For parts (a) through (c), indicate which of i. through iv. is correct. Justify your answer.

• The lasso, relative to least squares, is
  • More flexible and hence will give improved prediction accuracy when its increase in bias is less than its decrease in variance.
    • Lasso is less flexible as OLS because it assumes a linear relationship but will remove variables in the model. It is true that it increases bias and decreases variance of the \(\beta\) estimates. Regarding prediction accuracy it depends on the data set wither lasso will improve prediction accuracy.
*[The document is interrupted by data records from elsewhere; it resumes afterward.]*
-- ==== Sys2Proof/Tests/Slice0.lean ====
section
/-! SUPPORT. The model's own tests. Expected results are the spec's vectors (95_test_vectors.md) or are worked out by hand from
the rule a comment names; where a value is a draw, the test lists the draw. The last section shows, for every obligation with
hypotheses, a state and operands that meet them. -/

namespace Sys2Proof.Tests

open Sys2Proof Sys2Proof.Machine

-- One theorem at a time: many kernel evaluations at once take a thread each.
set_option Elab.async false

/-! ### Well-formedness: one ill-formed term for each check (R111, R141, R213, R320) -/

theorem test_wf_ctl_bit7 : Instr.wellFormed (.wrregCtl 0xC0#8) = false := by decide
theorem test_wf_ctl_iflg : Instr.wellFormed (.wrregCtl 0x48#8) = false := by decide
theorem test_wf_ctl_low_bits : Instr.wellFormed (.writeRegister .ctl 0x41#8) = false := by decide
theorem test_wf_clkctl_bit7 : Instr.wellFormed (.wrregClkctl 0x98#8) = false := by decide
theorem test_wf_clkctl_mdiv : Instr.wellFormed (.writeRegister .clkctl 0x0F#8) = false := by decide
theorem test_wf_clkctl_through_stat : Instr.wellFormed (.writeRegister .stat 0x08#8) = false := by decide
theorem test_wf_wrraw : Instr.wellFormed (.wrraw 0x80#64) = false := by decide
theorem test_wf_write_raw : Instr.wellFormed (.writeRaw 0x240#64) = false := by decide
theorem test_wf_read_thp : Instr.wellFormed (.readRegister .thp) = false := by decide
theorem test_wf_read_rst : Instr.wellFormed (.readRegister .rst) = false := by decide
theorem test_wf_clock_search : Instr.wellFormed (.clockSearch 0 50000000) = false := by decide
theorem test_wf_open : Instr.wellFormed (.openController 0 0 0 50000000) = false := by decide
/-- The four values the block writes to CTL are well-formed (R39, R105). -/
theorem test_wf_ctl_values :
    [0x40#8, 0x60#8, 0x50#8, 0x44#8].all (fun b => Instr.wellFormed (.wrregCtl b)) = true := by decide

/-! ### Decoding, every constructor (R104, R110, R112; V-ENC-1 to V-ENC-6, V-ENC-10 to V-ENC-12) -/

theorem test_decode_wrreg_thp : decodeCmd 0x8800000000000005#64 = .ok (.wrregThp 0x05#8) := by decide
theorem test_decode_wrreg_data : decodeCmd 0x8C000001000000A0#64 = .ok (.wrregData 0xA0#8) := by decide
theorem test_decode_wrreg_ctl : decodeCmd 0x8C00000200000044#64 = .ok (.wrregCtl 0x44#8) := by decide
theorem test_decode_wrreg_clkctl : decodeCmd 0x8C00000300000018#64 = .ok (.wrregClkctl 0x18#8) := by decide
theorem test_decode_wrreg_rst : decodeCmd 0x8C00000700000000#64 = .ok (.wrregRst 0x00#8) := by decide
theorem test_decode_rdreg_data : decodeCmd 0x8D00000100000000#64 = .ok .rdregData := by decide
theorem test_decode_rdreg_ctl : decodeCmd 0x8D00000200000000#64 = .ok .rdregCtl := by decide
theorem test_decode_rdreg_stat : decodeCmd 0x8D00000300000000#64 = .ok .rdregStat := by decide
theorem test_decode_wrraw : decode (.raw 0x200#64) = .ok (.wrraw 0x200#64) := by decide
theorem test_decode_not_valid : decodeCmd 0x0C00000200000040#64 = .error .notValid := by decide
theorem test_decode_read_of_thp : decodeCmd 0x8900000000000000#64 = .error .noRow := by decide
/-- A read with a data byte, a write with `D[31:8]` non-zero, a reserved field set: no row (R101, R111). -/
theorem test_decode_stray_bits :
    [0x8D00000300000001#64, 0x8C00000200000140#64, 0xCC00000200000040#64].all
      (fun w => decodeCmd w == .error .noRow) = true := by decide
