/-- The instruction of a descriptor and the operand bytes; none where the mnemonic has no such mode. -/
def assemble (m : Mnemonic) (md : Mode) (b1 b2 : Byte) : Option Instr :=
  match m with
  | .lda => (Source.ofMode md b1 b2).map .lda
  | .ldx => (Source.ofMode md b1 b2).map .ldx
  | .ldy => (Source.ofMode md b1 b2).map .ldy
  | .sta => (MemMode.ofMode md b1 b2).map .sta
  | .stx => (MemMode.ofMode md b1 b2).map .stx
  | .sty => (MemMode.ofMode md b1 b2).map .sty
  | .tax => if md = .implied then some .tax else none
  | .tay => if md = .implied then some .tay else none
  | .txa => if md = .implied then some .txa else none
  | .tya => if md = .implied then some .tya else none
  | .tsx => if md = .implied then some .tsx else none
  | .txs => if md = .implied then some .txs else none
  | .pha => if md = .implied then some .pha else none
  | .php => if md = .implied then some .php else none
  | .pla => if md = .implied then some .pla else none
  | .plp => if md = .implied then some .plp else none
  | .and => (Source.ofMode md b1 b2).map .and
  | .ora => (Source.ofMode md b1 b2).map .ora
  | .eor => (Source.ofMode md b1 b2).map .eor
  | .bit => (MemMode.ofMode md b1 b2).map .bit
  | .adc => (Source.ofMode md b1 b2).map .adc
  | .sbc => (Source.ofMode md b1 b2).map .sbc
  | .cmp => (Source.ofMode md b1 b2).map .cmp
  | .cpx => (Source.ofMode md b1 b2).map .cpx
  | .cpy => (Source.ofMode md b1 b2).map .cpy
  | .inc => (MemMode.ofMode md b1 b2).map .inc
  | .dec => (MemMode.ofMode md b1 b2).map .dec
  | .inx => if md = .implied then some .inx else none
  | .iny => if md = .implied then some .iny else none
  | .dex => if md = .implied then some .dex else none
  | .dey => if md = .implied then some .dey else none
  | .asl => (Target.ofMode md b1 b2).map .asl
  | .lsr => (Target.ofMode md b1 b2).map .lsr
  | .rol => (Target.ofMode md b1 b2).map .rol
  | .ror => (Target.ofMode md b1 b2).map .ror
  | .jmp => (JumpTarget.ofMode md b1 b2).map .jmp
  | .jsr => if md = .absolute then some (.jsr (word b2 b1)) else none
  | .rts => if md = .implied then some .rts else none
  | .rti => if md = .implied then some .rti else none
  | .brk => if md = .implied then some .brk else none
  | .bpl => if md = .relative then some (.bpl b1) else none
  | .bmi => if md = .relative then some (.bmi b1) else none
  | .bvc => if md = .relative then some (.bvc b1) else none
  | .bvs => if md = .relative then some (.bvs b1) else none
  | .bcc => if md = .relative then some (.bcc b1) else none
  | .bcs => if md = .relative then some (.bcs b1) else none
  | .bne => if md = .relative then some (.bne b1) else none
  | .beq => if md = .relative then some (.beq b1) else none
  | .clc => if md = .implied then some .clc else none
  | .sec => if md = .implied then some .sec else none
  | .cli => if md = .implied then some .cli else none
  | .sei => if md = .implied then some .sei else none
  | .clv => if md = .implied then some .clv else none
  | .cld => if md = .implied then some .cld else none
  | .sed => if md = .implied then some .sed else none
  | .nop => if md = .implied then some .nop else none

/-- The decoder on an opcode byte and the two bytes after it, of which it uses as many as the size says (R82, R84):
the row's instruction, or `unknown` where there is no row (R88). -/
def decodeBytes (op b1 b2 : Byte) : Instr :=
  match rowOfByte op with
  | some r => (assemble r.mnemonic r.mode b1 b2).getD (.unknown op)
  | none => .unknown op

/-- The length of the instruction whose opcode byte this is: a function of that byte alone (R80). An unknown byte
stands alone (R88: no operand byte is read). -/
def sizeOfByte (op : Byte) : Nat :=
  match rowOfByte op with
  | some r => r.mode.size
  | none => 1

/-- Why a list of bytes is no instruction: it ends too soon. No BYTE VALUE is refused (R84). -/
inductive DecodeRefusal where
  /-- there is no opcode byte -/
  | noBytes
  /-- the opcode byte asks for operand bytes that are not there -/
  | missingOperand (op : Byte)
  deriving DecidableEq, Repr

/-- What decoding a list of bytes gives. -/
inductive Decoded where
  | ok (i : Instr) (rest : List Byte)
  | refused (r : DecodeRefusal)
  deriving DecidableEq, Repr

/-- Decoding, total on any list of bytes: the first instruction and the bytes after it. -/
def decode : List Byte → Decoded
  | [] => .refused .noBytes
  | op :: rest =>
    if rest.length + 1 < sizeOfByte op then .refused (.missingOperand op)
    else .ok (decodeBytes op (rest.getD 0 0) (rest.getD 1 0)) (rest.drop (sizeOfByte op - 1))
If all the variables have an effect on y it is possible that lasso will preform worse compared to OLS.
  • More flexible and hence will give improved prediction accuracy when its increase in variance is less than its decrease in bias.
    • Incorrect, Lasso will increase bias and lower variance
  • Less flexible and hence will give improved prediction accuracy when its increase in bias is less than its decrease in variance.
    • Lasso is less flexible then OLS. Yes the Bias increases should be out weighed then it’s decrease in variance
  • Less flexible and hence will give improved prediction accuracy when its increase in variance is less than its decrease in bias.
    • It is less flexible, Lasso should decrease variance.
• The Ridge, relative to least squares, is
  • More flexible and hence will give improved prediction accuracy when its increase in bias is less than its decrease in variance.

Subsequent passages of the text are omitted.